Are you trying to teach verbal commands through lunging, or just doing it in terms of teaching obedience or warming up to other things? If you've been doing only that for a while, it may be time to do something else. Give her a new problem to work out. Walking over a tarp, pushing a ball with her nose, investigating scary objects - the sky is the limit! Give them something to engage that big brain and you may be pleasantly surprised.


----------



## jmc (Jun 10, 2012)

We don't do endless circles. Maybe once or twice around, change speed or direction. It's to train verbal commands, but also to help instill respect, and to give her some exercise as she has stifle problems and we have no hills to work her on. We lunge for maybe 10 minutes, usually less (I hate lunging too, but find it a useful tool when done right) then do some ground training.

Good point though, I do need to drag in some obstacles to make things more interesting. Eventually we'll graduate to driving, but she's too young yet for much work.


----------



## Prairie (May 13, 2016)

Why are you lunging a yearling mule?----that's really hard on growing joints and is not recommended! Also if she has stifle problems already, that's just making the stifle situation worse.
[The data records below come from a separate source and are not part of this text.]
-- ==== Sys2Proof/Machine/Port.lean ====
section
/-! DEFINITION. The way of a host write into the control space: who reaches what (R407 to R409, R459), and the order of the
writes of a function, those to a context in reset and those behind them being held (R14, R393). -/

namespace Sys2Proof.Machine

open Sys2Proof

/-- R409: PF0 reaches every context window, an existing VF those of its contexts. -/
def fnReaches (s : State) (fn : FnId) (c : CtxId) : Bool :=
  fn == 0 || (fnExists s fn && (s.ctx c).assigned && (s.ctx c).func == fn)

/-- R14: the writes of a function take effect in order: one that follows a held write is held behind it. -/
def holdWrite (fn : FnId) (cmd : Instr) (s : State) : State := s.modFunc fn (fun f => { f with heldWrites := f.heldWrites ++ [cmd] })

/-- The command `cmd` of a function that writes: held while `wait` or behind a write that is held, else done. -/
def writeInOrder (fn : FnId) (wait : Bool) (cmd : Instr) (act : State → State) (s : State) : State :=
  if wait || !(s.func fn).heldWrites.isEmpty then holdWrite fn cmd s else act s

/-- A write to the window of context `c`: ignored where the function does not reach it, held while the context is in
reset, else done. -/
def ctxPort (fn : FnId) (c : CtxId) (cmd : Instr) (act : State → State) (s : State) : State :=
  if !hostUp s || !fnReaches s fn c then s else writeInOrder fn (s.ctx c).busy cmd act s

/-- A write to the global region: PF0 alone (R459). -/
def glbPort (fn : FnId) (cmd : Instr) (act : State → State) (s : State) : State :=
  if hostUp s && fn == 0 then writeInOrder fn false cmd act s else s

/-- A write to the global region that asks for a reset or a power cycle: it waits for no other write (log entry 7). -/
def rstPort (fn : FnId) (act : State → State) (s : State) : State := if hostUp s && fn == 0 then act s else s

/-- A write to a function block: by the function itself. -/
def fnPort (fn : FnId) (cmd : Instr) (act : State → State) (s : State) : State :=
  if hostUp s && fnExists s fn then writeInOrder fn false cmd act s else s

/-- R11: one write that meets the conditions of several violations is charged with the lowest code. -/
def lowestCode : List U16 → Option U16
  | [] => none
  | c :: cs => some (cs.foldl (fun a b => if b.toNat < a.toNat then b else a) c)

/-- Charges the lowest code of a write, if any. -/
def Ctx.charge (codes : List U16) (x : Ctx) : Ctx :=
  match lowestCode codes with
  | none => x
  | some c => x.violate c

end Sys2Proof.Machine
end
To work her stifles, use ground poles, backing, in hand transitions between walking and trotting, working on uneven ground so she has to pay attention to where her feet are, serpentines, and figure 8's. If you have ditches next to your road, you can work her up and down them for "hill work".


----------



## jmc (Jun 10, 2012)

If she were full sized, I'd probably not be... but she's tiny, and the round pen is big, and it's a way to connect with her. And, it helps. If we work her regularly - either in the round pen, or walking - she doesn't stick as much. She doesn't lock up, but has "delayed patellar release". We do a lot of backing, and I have ground poles, but not in the round pen... yet.

And most of our ground here is uneven. We have one little hill we do work her on, but she (and the other mule) get bored and frustrated with that too, so the other thing using the round pen does is break things up, keep them interesting. I've only been using it maybe once a week or less, for 10 minutes of lunging, then a few minutes more of ground work - backing, figure 8's, teaching her to give her shoulder and hip, that sort of thing.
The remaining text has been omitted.